● **ASSIGNMENT**:
Wherever the word "accepts" appears in a line of the records, copy that line.

** ENTRIES PROVIDED follows **

-- ==== Sys2Proof/Word.lean ====
section
/-! DEFINITION. The widths of the block: 00_scope.md R6. -/

namespace Sys2Proof

/-- A packed pixel word, a buffer word, a word of one transfer: 16 bits (R6, R30). -/
abbrev Word := BitVec 16

/-- A pixel index, a count, a delay, a CSR number, a factor: 16 bits, unsigned (R6, R73). -/
abbrev Half := BitVec 16

/-- A channel as the host gives it: 8 bits (R6). -/
abbrev Channel := BitVec 8

/-- A channel as a packed word stores it: 5 bits (R6, R30). -/
abbrev Lane := BitVec 5

/-- A command word: 48 bits (R6, R70). -/
abbrev Command := BitVec 48

/-- A response word: 32 bits (R6, R78). -/
abbrev Response := BitVec 32

/-- A CSR as RDCSR presents it, the DATA field of a response: 24 bits (R32, R78). -/
abbrev Data := BitVec 24

end Sys2Proof
end

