-- ==== Sys2Proof/Machine/Ops.lean ====
section
/-! DEFINITION. The operations the commands share: the buffer (20_memory.md R51), ending a command with a response or an
error (30_encoding.md R78, 60_exceptions.md R207), re-arming the error record (R208), and reset
(70_reset_and_hazards.md R230). -/

namespace Sys2Proof.Machine

/-! ## The buffer -/

/-- What has been written at an address; none if nothing has. -/
def Memory.read? : Memory → Nat → Option Word
  | [], _ => none
  | (b, w) :: rest, a => if a = b then some w else Memory.read? rest a

/-- The memory with `v` at `a` and every other word as it was (R51), addresses strictly rising. -/
def Memory.write : Memory → Nat → Word → Memory
  | [], a, v => [(a, v)]
  | (b, w) :: rest, a, v =>
    if a < b then (a, v) :: (b, w) :: rest
    else if a = b then (a, v) :: rest
    else (b, w) :: Memory.write rest a v

/-- Every address of `m` is above `a`. -/
def Memory.above (a : Nat) : Memory → Bool
  | [] => true
  | (b, _) :: rest => decide (a < b) && Memory.above a rest

/-- The canonical form: addresses strictly rising. An unlisted word reads as no fixed value, so no entry can repeat what
an unlisted one reads as. -/
def Memory.wf : Memory → Bool
  | [] => true
  | (a, _) :: rest => Memory.above a rest && Memory.wf rest

/-- MemRead(a, 1) (R51): the word last written; for a word nothing has written, the free value of this read (R62), and
the next such read draws anew. -/
def State.memRead (s : State) (a : Nat) : Word × State :=
  match Memory.read? s.buf a with
  | some w => (w, s)
  | none => (Config.neverWritten a s.draws, { s with draws := s.draws + 1 })

/-- MemWrite(a, 1, v) (R51). -/
def State.memWrite (s : State) (a : Nat) (v : Word) : State := { s with buf := Memory.write s.buf a v }

/-- The address exists: a < C (R50). -/
def State.addressable (s : State) (a : Nat) : Bool := a < s.cap.toNat

/-- The addresses 0 to n - 1 exist. -/
def State.allAddressable (s : State) (n : Nat) : Bool := n ≤ s.cap.toNat

/-- MemWrite(i, 1, v) for the `n` addresses from `i` up, ascending (R122). -/
def fillFrom (v : Word) : Nat → Nat → State → State
  | 0, _, s => s
  | n + 1, i, s => fillFrom v n (i + 1) (s.memWrite i v)

/-- MemRead(i, 1) then MemWrite(i, 1, f of it) (R146). -/
def updateWord (f : Word → Word) (i : Nat) (s : State) : State :=
  let r := s.memRead i
  r.2.memWrite i (f r.1)

/-- `updateWord` for the `n` addresses from `i` up, ascending (R147). -/
def updateFrom (f : Word → Word) : Nat → Nat → State → State
  | 0, _, s => s
  | n + 1, i, s => updateFrom f n (i + 1) (updateWord f i s)

/-! ## The end of a command -/

/-- respond(data): the command ends with status OK (00_scope.md R9, R78). -/
def respond (data : Data) (s : State) : State := { s with rsp := some (response 0 data) }

/-- raise E(info) (R207): the first error since the record was cleared is recorded in ERR, and the response carries the
code and the information value. Nothing else happens. -/
def raiseError (e : ErrorCause) (info : BitVec 20) (s : State) : State :=
  { s with
    err := if errCause s.err = 0 then errRecord e.code info else s.err
    rsp := some (response e.code (info.setWidth 24)) }

/-- What stands in the place of a return (R208): the error record is re-armed. -/
def clearError (s : State) : State := { s with err := 0 }

/-- The index check (41_buffer.md R120), then the access, whose address must exist. -/
def withIndex (n : Half) (s : State) (access : State → State) : Result :=
  if s.numLeds.toNat ≤ n.toNat then .next (raiseError .indexOutOfRange (n.setWidth 20) s)
  else if s.addressable n.toNat then .next (access s)
  else .fault (.bufferAddress n.toNat)

/-- The capacity check (41_buffer.md R121, 44_driver.md R180), then the rest of the command. -/
def withCapacity (n : Half) (s : State) (rest : State → State) : Result :=
  if s.cap.toNat < n.toNat then .next (raiseError .capacityViolation (n.setWidth 20) s)
  else .next (rest s)

/-- A batch over words 0 to NUMLEDS - 1, whose addresses must exist (20_memory.md R56). -/
def withBatch (s : State) (batch : State → State) : Result :=
  if s.allAddressable s.numLeds.toNat then .next (batch s) else .fault (.bufferAddress s.cap.toNat)

/-- IllegalCommand with the opcode byte as information value (R75, R76, R186, R187). -/
def raiseIllegal (op : BitVec 8) (s : State) : State := raiseError .illegalCommand (op.setWidth 20) s

/-! ## Reset -/

/-- `rst` (R230, R231): every piece of the block's state at its reset value; BUF, the capacity, the record of the run and
the outside agents are as they were (log entry 10). -/
def State.rst (s : State) : State :=
  { s with numLeds := 0, mode := 0, err := 0, seq := Seq.reset, rsp := none }

end Sys2Proof.Machine
end

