-- ==== Sys2Proof/Machine/System.lean ====
section
/-! DEFINITION. NOP, RDCSR, WRCSR (45_system.md R185 to R187). -/

namespace Sys2Proof.Machine

/-- The four registers of 10_state.md R32. -/
inductive Csr where
  | numLeds | cap | mode | err
  deriving DecidableEq, Repr

/-- The register a CSR number names; none above 3 (R32). -/
def csrOfNumber (n : Half) : Option Csr :=
  match n.toNat with
  | 0 => some .numLeds
  | 1 => some .cap
  | 2 => some .mode
  | 3 => some .err
  | _ => none

/-- A register as RDCSR presents it: 24 bits, unused high bits zero (R32, R186). -/
def csrValue (c : Csr) (s : State) : Data :=
  match c with
  | .numLeds => s.numLeds.setWidth 24
  | .cap => s.cap.setWidth 24
  | .mode => s.mode.setWidth 24
  | .err => s.err

/-- NOP (R185). -/
def execNop (s : State) : Result := .next (respond 0 s)

/-- RDCSR csr (R186). -/
def execRdcsr (csr : Half) (s : State) : Result :=
  match csrOfNumber csr with
  | some c => .next (respond (csrValue c s) s)
  | none => .next (raiseIllegal 0x0D s)

/-- CSR.MODE <- B[1:0] (R187). -/
def setMode (value : Data) (s : State) : State := { s with mode := value.setWidth 2 }

/-- WRCSR csr, value (R187). -/
def execWrcsr (csr : Half) (value : Data) (s : State) : Result :=
  match csrOfNumber csr with
  | some .mode =>
    if value.extractLsb' 2 22 = 0 then .next (respond 0 (setMode value s)) else .next (raiseIllegal 0x0E s)
  | some .err => if value = 0 then .next (respond 0 (clearError s)) else .next (raiseIllegal 0x0E s)
  | some .numLeds => .next (raiseIllegal 0x0E s)
  | some .cap => .next (raiseIllegal 0x0E s)
  | none => .next (raiseIllegal 0x0E s)

end Sys2Proof.Machine
end

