-- ==== Sys2Proof/Certificates/Slice0/Obligations.lean ====
section
/-! DEFINITION. The statements for the provers. Each docstring names the rule or the section of spec/ it rests on, and the
log entry where a clause is the model's choice. `NUMLEDS <= C` stands as a premise where a command reaches BUF: it is part
of the invariant that `InvariantIsKeptByEveryStep` states. -/

open Sys2Proof Sys2Proof.Machine

/-! ## Command words (30_encoding.md) -/

/-- R70 to R74, R82: the decoder reads every command back from its word, with every operand at every value. -/
def Obligations.DecodeReadsBackEveryEncodedCommand : Prop :=
  ∀ i : Instr, decode (encode i) = .ok i

/-- R70, R72: a command has one word: the word it was decoded from is its encoding, no bit ignored. -/
def Obligations.EncodeReproducesEveryDecodedWord : Prop :=
  ∀ (w : Command) (i : Instr), decode w = .ok i → encode i = w

/-- R74, R76: a word decodes to a row's command exactly when it spells the row; no word spells two rows; a word that
spells none is illegal. -/
def Obligations.DecoderAgreesWithTheOpcodeTable : Prop :=
  ∀ w : Command,
    (∀ row ∈ opcodeTable, row.spells w = true ↔ ∃ i, decode w = .ok i ∧ i.mnemonic = row.mnemonic) ∧
    (∀ row ∈ opcodeTable, ∀ row' ∈ opcodeTable, row.spells w = true → row'.spells w = true → row = row') ∧
    ((∀ row ∈ opcodeTable, row.spells w = false) ↔ ∃ e, decode w = .error e)

/-- R87: a few of the spec's own worked words, as sanity. -/
def Obligations.WorkedWordsDecode : Prop :=
  decode 0x000000000000 = .ok .nop ∧
  decode 0x040000000000 = .ok (.showFrame 0) ∧
  decode 0x050001FF8000 = .ok (.setrgb 1 255 128 0) ∧
  decode 0x080000000080 = .ok (.scale1 0 0x0080) ∧
  decode 0x0CC20F000180 = .ok (.scalew 0xC20F 0x0180) ∧
  decode 0x0E0002000001 = .ok (.wrcsr 2 1) ∧
  decode 0x0F0000000000 = .error (.reservedOpcode 0x0F)

/-- R77, R86: an idle block that is offered a word which spells a command executes that command, on the state without
the word at the port. -/
def Obligations.StepRunsTheDecodedCommand : Prop :=
  ∀ (s : State) (w : Command) (waiting : List Command) (i : Instr),
    s.accepts w waiting → decode w = .ok i → step s = exec i { s with cmds := waiting }

/-- R75: OP from 0x0F to 0xFF raises IllegalCommand with info = OP, whatever A and B hold. -/
def Obligations.ReservedOpcodeIsIllegal : Prop :=
  ∀ (s : State) (w : Command) (waiting : List Command),
    s.accepts w waiting → 0x0F ≤ w.toNat / 2 ^ 40 →
    ∃ t, step s = .next t ∧ failsWith 4 (w.toNat / 2 ^ 40) { s with cmds := waiting } t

** End of ENTRIES PROVIDED **

● **COMPLETED EXERCISE**:
    s.accepts w waiting → decode w = .ok i → step s = exec i { s with cmds := waiting }
    s.accepts w waiting → 0x0F ≤ w.toNat / 2 ^ 40 →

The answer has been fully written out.